For further analysis, K-means clustering was performed to attempt to identify patterns. To facilitate this, two features were selected: 'floors_above', indicating the scale of the development, and 'Tree Loss/Gain', which reflects the change in tree canopy cover, and 'status', as to whether being in construction or completed was a relevant feature.

In [13]:
# Select relevant features for clustering
features = dev_impact_df[['floors_above', 'Tree Loss/Gain']]
status_dummies = pd.get_dummies(dev_impact_df['status'], drop_first=True)  # Convert 'status' to dummy variables
features = pd.concat([features, status_dummies], axis=1)

# Standardize the features (important for K-Means)
scaler = StandardScaler()
features_scaled = scaler.fit_transform(features)

# Perform K-Means clustering
kmeans = KMeans(n_clusters=4, random_state=42)
clusters = kmeans.fit_predict(features_scaled)

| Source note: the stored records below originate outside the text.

/-- R171: the flag of a class that is enabled is set only for want of a place. -/
theorem foldl_take_flagged {c : NoticeClass} (enabled : u.enabled c = true) (clear : u.isPending c = false)
    (set : (ns.foldl NoticeUnit.take u).isPending c = true) : 64 ≤ (ns.foldl NoticeUnit.take u).queue.length := by
  induction ns generalizing u with
  | nil =>
    rw [List.foldl_nil, clear] at set
    cases set
  | cons n ns ih =>
    rw [List.foldl_cons] at set ⊢
    have enabled' : (u.take n).enabled c = true := by rw [NoticeUnit.enabled, take_enables]; exact enabled
    cases flag : (u.take n).isPending c with
    | false => exact ih enabled' flag set
    | true =>
      have full : 64 ≤ (u.take n).queue.length := by
        by_contra few
        by_cases taken : u.enabled n.body.cls = true ∧ u.queue.length < 64
        · rw [NoticeUnit.take, if_pos taken] at flag
          exact absurd (clear.symm.trans flag) (by simp)
        · rw [NoticeUnit.take, if_neg taken] at flag few
          have set : (u.isPending c || decide (c = n.body.cls)) = true := by
            rw [← noticeClass_bit_getLsbD, ← flag]
            simp only [NoticeUnit.isPending, BitVec.getLsbD_or]
          rw [clear, Bool.false_or, decide_eq_true_iff] at set
          exact taken ⟨set ▸ enabled, Nat.lt_of_not_le few⟩
      exact Nat.le_trans full (foldl_take_prefix ns _).length_le

end

end Sys2Proof.Machine
end

section
/-! PROOF. The settings load and the opening of admission (R70, R93, R100, R133, R154, R170, R173). -/

namespace Sys2Proof.Machine

/-! ### The configuration that each block takes -/

theorem vector_getD {α : Type} {n : Nat} (v : Vector α n) (i : Fin n) (d : α) : v.toList.getD i.val d = v[i] := by
  simp [List.getD_eq_getElem?_getD]

theorem applySettings_reader (s : State) (x : Settings) (c : Chan) :
    (s.applySettings x).reader c = (s.reader c).opened x.channels[c] s.cal.uptime := by
  refine (vmake_getElem _ c).trans ?_
  rw [vector_getD, vector_getD]
  rfl

theorem applySettings_recallOf (s : State) (x : Settings) (g : Group) :
    (s.applySettings x).recallOf g = { s.recallOf g with cfg := x.groups[g] } := by
  refine (vmake_getElem _ g).trans ?_
  rw [vector_getD, vector_getD]
  rfl

theorem accepted_iff {a : SettingsArea} {x : Settings} :
    a.accepted = some x ↔ a.complete = true ∧ a.checkMatches = true ∧ a.image = x := by
  by_cases whole : (a.complete && a.checkMatches) = true
  · obtain ⟨complete, matches_⟩ := (Bool.and_eq_true _ _).mp whole
    rw [SettingsArea.accepted, if_pos whole, Option.some.injEq]
    exact ⟨fun image => ⟨complete, matches_, image⟩, fun h => h.2.2⟩
  · rw [SettingsArea.accepted, if_neg whole]
    refine iff_of_false nofun fun ⟨complete, matches_, _⟩ => whole ?_
    rw [complete, matches_]
    rfl

/-- R70, R93: the load ends: the masks, the severities and the enables are taken, and the port is OPEN. -/
def State.loadEnds (s : State) (x : Settings) : State :=
  (((s.mapFaults fun f => { f with masks := x.masks, majors := x.majors }).mapNotices
    fun u => u.setEnables x.enables).mapSite fun p => { p with phase := .open_ }).reworkLine

theorem loadEnds_onward (s : State) (x : Settings) : Onward s (s.loadEnds x) := by
  have raised : (s.loadEnds x).notices.raised = s.notices.raised := (setEnables_summarised s.notices x.enables).raised
  refine ⟨⟨fun _ => id, rfl, fun n mem => ?_⟩, fun fresh n mem => fresh n ?_⟩
  · rw [raised]
    exact mem
  · rw [← raised]
    exact mem

/-- The state that takes the settings `x`, the map `before` being replaced. -/
def State.loads (w : State) (x : Settings) (before : ZoneMap) : State :=
  (finList 6).foldl State.fixRecall (((w.applySettings x).mapReplaced before).loadEnds x)

theorem opens_of_accepted {s : State} {x : Settings} (accepted : s.store.area.accepted = some x) :
    s.opens = s.loads x s.zone := by
  rw [State.opens, accepted]
  rfl

theorem opens_of_rejected {s : State} (rejected : s.store.area.accepted = none) :
    s.opens = (s.raiseFault .settingsLost 0).loads Settings.default s.zone := by
  rw [State.opens, rejected]
  rfl

/-! ### GROUP_OFFLINE -/

theorem raiseGroupsOffline_onward (s : State) (gs : List Group) : Onward s (s.raiseGroupsOffline gs) := by
  induction gs generalizing s with
  | nil => exact .refl s
  | cons g gs ih => exact (raiseFault_onward s .groupOffline g.val).trans (ih _)

/-- R133: the raisings of an event that goes on to its end. -/
theorem offlineRaised_of_after {s a u : State} (zone : u.zone = a.zone) (groups : a.groups = s.groups)
    (cal : a.cal = s.cal) (was : a.faults.isSet .groupOffline = s.faults.isSet .groupOffline)
    (masks : a.faults.masks = s.faults.masks) (majors : a.faults.majors = s.faults.majors)
    (set : u.faults.isSet .groupOffline
      = (a.raiseGroupsOffline (a.appearing s.zone)).faults.isSet .groupOffline)
    (after : After (a.raiseGroupsOffline (a.appearing s.zone)) u) : OfflineRaised s u.settle := by
  have appears_iff : ∀ g, ((s.zoneGroup g).present = false ∧ (u.settle.zoneGroup g).present = true
      ∧ (s.group g).link = .silent) ↔ g ∈ a.appearing s.zone := fun g => by
    have here : u.settle.zoneGroup g = a.zoneGroup g := by
      rw [State.zoneGroup, State.zoneGroup, ← zone]
      rfl
    rw [mem_appearing_iff, here, State.group, State.group, groups]
    rfl
  unfold OfflineRaised
  simp only [appears_iff]
  refine ⟨?_, fun g mem unmasked => ?_⟩
  · rw [← was, ← List.length_pos_iff_exists_mem, List.length_pos_iff, ← groupOffline_isSet_iff, ← set]
    rfl
  · have asc : (a.appearing s.zone).Pairwise (· < ·) := appearing_ascending _ _
    obtain ⟨pre, post, e⟩ := List.append_of_mem mem
    have before : ∀ h, h ∈ pre ↔ h < g ∧ h ∈ a.appearing s.zone := fun h => by
      rw [e] at asc
      calc h ∈ pre ↔ h ∈ (pre ++ g :: post).filter fun b => decide (b < g) := by rw [filter_lt_of_split asc]
        _ ↔ h < g ∧ h ∈ a.appearing s.zone := by rw [e, List.mem_filter, decide_eq_true_iff, and_comm]
    have unmasked' : a.faults.masked .groupOffline = false := by rw [FaultUnit.masked, masks]; exact unmasked
    have raised := mem_raiseGroupsOffline a pre post g unmasked'
    rw [← e] at raised
    have major : a.faults.major .groupOffline = s.faults.major .groupOffline := by
      rw [FaultUnit.major, majors, ← FaultUnit.major]
    have same : (a.raiseGroupsOffline (a.appearing s.zone)).cal = a.cal :=
      (raiseGroupsOffline_onward a _).after.cal
    have date : a.date = s.date := by rw [State.date, State.date, cal]
    refine ⟨(a.raiseGroupsOffline pre).faults.isSet .groupOffline, ?_, Noticed.settle ?_⟩
    · rw [groupOffline_isSet_iff, was, ← List.length_pos_iff, List.length_pos_iff_exists_mem]
      simp only [before]
    · rw [major, date] at raised
      refine Noticed.after ?_ after
      rw [Noticed, same]
      exact raised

# Add cluster information back to the original DataFrame
dev_impact_df['Cluster'] = clusters

  super()._check_params_vs_input(X, default_n_init=10)


In [18]:
# Initialize the map centered around Melbourne
melbourne_map_2 = folium.Map(location=[-37.8136, 144.9631], zoom_start=17)
marker_cluster = MarkerCluster().add_to(melbourne_map_2)  # Initialize marker clustering

# Define a color map for clusters
cluster_colors = {0: 'blue', 1: 'green', 2: 'red', 3: 'purple'}

# Iterate through each development site to add it to the map with the cluster color
for index, row in dev_impact_df.iterrows():
    # Get the cluster color
    cluster_color = cluster_colors[row['Cluster']]
    
    # Add marker to the cluster with the cluster color
    folium.Marker(
        location=[row['latitude'], row['longitude']],
        popup=f"Development Key: {row['development_key']}\nTree Loss/Gain: {row['Tree Loss/Gain']}\nCluster: {row['Cluster']}",
        icon=folium.Icon(color=cluster_color, icon="info-sign"),
    ).add_to(marker_cluster)

# Display the map
melbourne_map_2